/-! setCkpt writes ckp -/

@[simp] theorem State.setCkpt_pending (n : Nat) (x : Ckp) : (s.setCkpt n x).pending = s.pending := rfl
@[simp] theorem State.setCkpt_outbox (n : Nat) (x : Ckp) : (s.setCkpt n x).outbox = s.outbox := rfl
@[simp] theorem State.setCkpt_now (n : Nat) (x : Ckp) : (s.setCkpt n x).now = s.now := rfl
@[simp] theorem State.setCkpt_fresh (n : Nat) (x : Ckp) : (s.setCkpt n x).fresh = s.fresh := rfl
@[simp] theorem State.setCkpt_pages (n : Nat) (x : Ckp) : (s.setCkpt n x).pages = s.pages := rfl
@[simp] theorem State.setCkpt_regs (n : Nat) (x : Ckp) : (s.setCkpt n x).regs = s.regs := rfl
@[simp] theorem State.setCkpt_snaps (n : Nat) (x : Ckp) : (s.setCkpt n x).snaps = s.snaps := rfl
@[simp] theorem State.setCkpt_portRegs (n : Nat) (x : Ckp) : (s.setCkpt n x).portRegs = s.portRegs := rfl
@[simp] theorem State.setCkpt_latches (n : Nat) (x : Ckp) : (s.setCkpt n x).latches = s.latches := rfl
@[simp] theorem State.setCkpt_holds (n : Nat) (x : Ckp) : (s.setCkpt n x).holds = s.holds := rfl
@[simp] theorem State.setCkpt_stops (n : Nat) (x : Ckp) : (s.setCkpt n x).stops = s.stops := rfl
@[simp] theorem State.setCkpt_stopped (n : Nat) (x : Ckp) : (s.setCkpt n x).stopped = s.stopped := rfl
@[simp] theorem State.setCkpt_mem (n : Nat) (x : Ckp) : (s.setCkpt n x).mem = s.mem := rfl
@[simp] theorem State.setCkpt_poison (n : Nat) (x : Ckp) : (s.setCkpt n x).poison = s.poison := rfl
@[simp] theorem State.setCkpt_way (n : Nat) (x : Ckp) : (s.setCkpt n x).way = s.way := rfl
@[simp] theorem State.setCkpt_ctl (n : Nat) (x : Ckp) : (s.setCkpt n x).ctl = s.ctl := rfl
@[simp] theorem State.setCkpt_eng (n : Nat) (x : Ckp) : (s.setCkpt n x).eng = s.eng := rfl
@[simp] theorem State.setCkpt_str (n : Nat) (x : Ckp) : (s.setCkpt n x).str = s.str := rfl
@[simp] theorem State.setCkpt_sch (n : Nat) (x : Ckp) : (s.setCkpt n x).sch = s.sch := rfl
@[simp] theorem State.setCkpt_sec (n : Nat) (x : Ckp) : (s.setCkpt n x).sec = s.sec := rfl
@[simp] theorem State.setCkpt_pwr (n : Nat) (x : Ckp) : (s.setCkpt n x).pwr = s.pwr := rfl
@[simp] theorem State.setCkpt_svc (n : Nat) (x : Ckp) : (s.setCkpt n x).svc = s.svc := rfl
@[simp] theorem State.setCkpt_suspects (n : Nat) (x : Ckp) : (s.setCkpt n x).suspects = s.suspects := rfl
@[simp] theorem State.setCkpt_nextCause (n : Nat) (x : Ckp) : (s.setCkpt n x).nextCause = s.nextCause := rfl
@[simp] theorem State.setCkpt_rte (n : Nat) (x : Ckp) : (s.setCkpt n x).rte = s.rte := rfl
@[simp] theorem State.setCkpt_tier (n : Nat) (x : Ckp) : (s.setCkpt n x).tier = s.tier := rfl
@[simp] theorem State.setCkpt_cor (n : Nat) (x : Ckp) : (s.setCkpt n x).cor = s.cor := rfl
@[simp] theorem State.setCkpt_drv (n : Nat) (x : Ckp) : (s.setCkpt n x).drv = s.drv := rfl
@[simp] theorem State.setCkpt_cnv (n : Nat) (x : Ckp) : (s.setCkpt n x).cnv = s.cnv := rfl
@[simp] theorem State.setCkpt_sri (n : Nat) (x : Ckp) : (s.setCkpt n x).sri = s.sri := rfl
@[simp] theorem State.setCkpt_ldg (n : Nat) (x : Ckp) : (s.setCkpt n x).ldg = s.ldg := rfl
@[simp] theorem State.setCkpt_rmo (n : Nat) (x : Ckp) : (s.setCkpt n x).rmo = s.rmo := rfl
@[simp] theorem State.setCkpt_tol (n : Nat) (x : Ckp) : (s.setCkpt n x).tol = s.tol := rfl
@[simp] theorem State.setCkpt_col (n : Nat) (x : Ckp) : (s.setCkpt n x).col = s.col := rfl
@[simp] theorem State.setCkpt_agg (n : Nat) (x : Ckp) : (s.setCkpt n x).agg = s.agg := rfl

/-! setCore writes cor -/

@[simp] theorem State.setCore_pending (n : Nat) (x : CoreSt) : (s.setCore n x).pending = s.pending := rfl
@[simp] theorem State.setCore_outbox (n : Nat) (x : CoreSt) : (s.setCore n x).outbox = s.outbox := rfl
@[simp] theorem State.setCore_now (n : Nat) (x : CoreSt) : (s.setCore n x).now = s.now := rfl
@[simp] theorem State.setCore_fresh (n : Nat) (x : CoreSt) : (s.setCore n x).fresh = s.fresh := rfl
@[simp] theorem State.setCore_pages (n : Nat) (x : CoreSt) : (s.setCore n x).pages = s.pages := rfl
@[simp] theorem State.setCore_regs (n : Nat) (x : CoreSt) : (s.setCore n x).regs = s.regs := rfl
@[simp] theorem State.setCore_snaps (n : Nat) (x : CoreSt) : (s.setCore n x).snaps = s.snaps := rfl
@[simp] theorem State.setCore_portRegs (n : Nat) (x : CoreSt) : (s.setCore n x).portRegs = s.portRegs := rfl
@[simp] theorem State.setCore_latches (n : Nat) (x : CoreSt) : (s.setCore n x).latches = s.latches := rfl
@[simp] theorem State.setCore_holds (n : Nat) (x : CoreSt) : (s.setCore n x).holds = s.holds := rfl
@[simp] theorem State.setCore_stops (n : Nat) (x : CoreSt) : (s.setCore n x).stops = s.stops := rfl
@[simp] theorem State.setCore_stopped (n : Nat) (x : CoreSt) : (s.setCore n x).stopped = s.stopped := rfl
@[simp] theorem State.setCore_mem (n : Nat) (x : CoreSt) : (s.setCore n x).mem = s.mem := rfl
@[simp] theorem State.setCore_poison (n : Nat) (x : CoreSt) : (s.setCore n x).poison = s.poison := rfl
@[simp] theorem State.setCore_way (n : Nat) (x : CoreSt) : (s.setCore n x).way = s.way := rfl
@[simp] theorem State.setCore_ctl (n : Nat) (x : CoreSt) : (s.setCore n x).ctl = s.ctl := rfl
@[simp] theorem State.setCore_eng (n : Nat) (x : CoreSt) : (s.setCore n x).eng = s.eng := rfl
@[simp] theorem State.setCore_str (n : Nat) (x : CoreSt) : (s.setCore n x).str = s.str := rfl
@[simp] theorem State.setCore_sch (n : Nat) (x : CoreSt) : (s.setCore n x).sch = s.sch := rfl
@[simp] theorem State.setCore_sec (n : Nat) (x : CoreSt) : (s.setCore n x).sec = s.sec := rfl
@[simp] theorem State.setCore_pwr (n : Nat) (x : CoreSt) : (s.setCore n x).pwr = s.pwr := rfl
@[simp] theorem State.setCore_svc (n : Nat) (x : CoreSt) : (s.setCore n x).svc = s.svc := rfl
@[simp] theorem State.setCore_suspects (n : Nat) (x : CoreSt) : (s.setCore n x).suspects = s.suspects := rfl
@[simp] theorem State.setCore_nextCause (n : Nat) (x : CoreSt) : (s.setCore n x).nextCause = s.nextCause := rfl
@[simp] theorem State.setCore_rte (n : Nat) (x : CoreSt) : (s.setCore n x).rte = s.rte := rfl
@[simp] theorem State.setCore_tier (n : Nat) (x : CoreSt) : (s.setCore n x).tier = s.tier := rfl
@[simp] theorem State.setCore_ckp (n : Nat) (x : CoreSt) : (s.setCore n x).ckp = s.ckp := rfl
@[simp] theorem State.setCore_drv (n : Nat) (x : CoreSt) : (s.setCore n x).drv = s.drv := rfl
@[simp] theorem State.setCore_cnv (n : Nat) (x : CoreSt) : (s.setCore n x).cnv = s.cnv := rfl
@[simp] theorem State.setCore_sri (n : Nat) (x : CoreSt) : (s.setCore n x).sri = s.sri := rfl
@[simp] theorem State.setCore_ldg (n : Nat) (x : CoreSt) : (s.setCore n x).ldg = s.ldg := rfl
@[simp] theorem State.setCore_rmo (n : Nat) (x : CoreSt) : (s.setCore n x).rmo = s.rmo := rfl
@[simp] theorem State.setCore_tol (n : Nat) (x : CoreSt) : (s.setCore n x).tol = s.tol := rfl
@[simp] theorem State.setCore_col (n : Nat) (x : CoreSt) : (s.setCore n x).col = s.col := rfl
@[simp] theorem State.setCore_agg (n : Nat) (x : CoreSt) : (s.setCore n x).agg = s.agg := rfl

/-! setPwr writes pwr -/

@[simp] theorem State.setPwr_pending (f : Power → Power) : (s.setPwr f).pending = s.pending := rfl
@[simp] theorem State.setPwr_outbox (f : Power → Power) : (s.setPwr f).outbox = s.outbox := rfl
@[simp] theorem State.setPwr_now (f : Power → Power) : (s.setPwr f).now = s.now := rfl
@[simp] theorem State.setPwr_fresh (f : Power → Power) : (s.setPwr f).fresh = s.fresh := rfl
@[simp] theorem State.setPwr_pages (f : Power → Power) : (s.setPwr f).pages = s.pages := rfl
@[simp] theorem State.setPwr_regs (f : Power → Power) : (s.setPwr f).regs = s.regs := rfl
@[simp] theorem State.setPwr_snaps (f : Power → Power) : (s.setPwr f).snaps = s.snaps := rfl
@[simp] theorem State.setPwr_portRegs (f : Power → Power) : (s.setPwr f).portRegs = s.portRegs := rfl
@[simp] theorem State.setPwr_latches (f : Power → Power) : (s.setPwr f).latches = s.latches := rfl
@[simp] theorem State.setPwr_holds (f : Power → Power) : (s.setPwr f).holds = s.holds := rfl
@[simp] theorem State.setPwr_stops (f : Power → Power) : (s.setPwr f).stops = s.stops := rfl
@[simp] theorem State.setPwr_stopped (f : Power → Power) : (s.setPwr f).stopped = s.stopped := rfl
@[simp] theorem State.setPwr_mem (f : Power → Power) : (s.setPwr f).mem = s.mem := rfl
@[simp] theorem State.setPwr_poison (f : Power → Power) : (s.setPwr f).poison = s.poison := rfl
@[simp] theorem State.setPwr_way (f : Power → Power) : (s.setPwr f).way = s.way := rfl
@[simp] theorem State.setPwr_ctl (f : Power → Power) : (s.setPwr f).ctl = s.ctl := rfl
@[simp] theorem State.setPwr_eng (f : Power → Power) : (s.setPwr f).eng = s.eng := rfl
@[simp] theorem State.setPwr_str (f : Power → Power) : (s.setPwr f).str = s.str := rfl
@[simp] theorem State.setPwr_sch (f : Power → Power) : (s.setPwr f).sch = s.sch := rfl
@[simp] theorem State.setPwr_sec (f : Power → Power) : (s.setPwr f).sec = s.sec := rfl
@[simp] theorem State.setPwr_svc (f : Power → Power) : (s.setPwr f).svc = s.svc := rfl
@[simp] theorem State.setPwr_suspects (f : Power → Power) : (s.setPwr f).suspects = s.suspects := rfl
@[simp] theorem State.setPwr_nextCause (f : Power → Power) : (s.setPwr f).nextCause = s.nextCause := rfl
@[simp] theorem State.setPwr_rte (f : Power → Power) : (s.setPwr f).rte = s.rte := rfl
@[simp] theorem State.setPwr_tier (f : Power → Power) : (s.setPwr f).tier = s.tier := rfl
@[simp] theorem State.setPwr_ckp (f : Power → Power) : (s.setPwr f).ckp = s.ckp := rfl
@[simp] theorem State.setPwr_cor (f : Power → Power) : (s.setPwr f).cor = s.cor := rfl
@[simp] theorem State.setPwr_drv (f : Power → Power) : (s.setPwr f).drv = s.drv := rfl
@[simp] theorem State.setPwr_cnv (f : Power → Power) : (s.setPwr f).cnv = s.cnv := rfl
@[simp] theorem State.setPwr_sri (f : Power → Power) : (s.setPwr f).sri = s.sri := rfl
@[simp] theorem State.setPwr_ldg (f : Power → Power) : (s.setPwr f).ldg = s.ldg := rfl
@[simp] theorem State.setPwr_rmo (f : Power → Power) : (s.setPwr f).rmo = s.rmo := rfl
@[simp] theorem State.setPwr_tol (f : Power → Power) : (s.setPwr f).tol = s.tol := rfl
@[simp] theorem State.setPwr_col (f : Power → Power) : (s.setPwr f).col = s.col := rfl
@[simp] theorem State.setPwr_agg (f : Power → Power) : (s.setPwr f).agg = s.agg := rfl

* * * *

Please give back exactly the lines of this listing beginning at the line with "f).mem = s.mem := rfl" and ending with the line with "f).eng = s.eng := rfl", both included, and nothing else.

• Response to this exercise:
@[simp] theorem State.setPwr_mem (f : Power → Power) : (s.setPwr f).mem = s.mem := rfl
@[simp] theorem State.setPwr_poison (f : Power → Power) : (s.setPwr f).poison = s.poison := rfl
@[simp] theorem State.setPwr_way (f : Power → Power) : (s.setPwr f).way = s.way := rfl
@[simp] theorem State.setPwr_ctl (f : Power → Power) : (s.setPwr f).ctl = s.ctl := rfl
@[simp] theorem State.setPwr_eng (f : Power → Power) : (s.setPwr f).eng = s.eng := rfl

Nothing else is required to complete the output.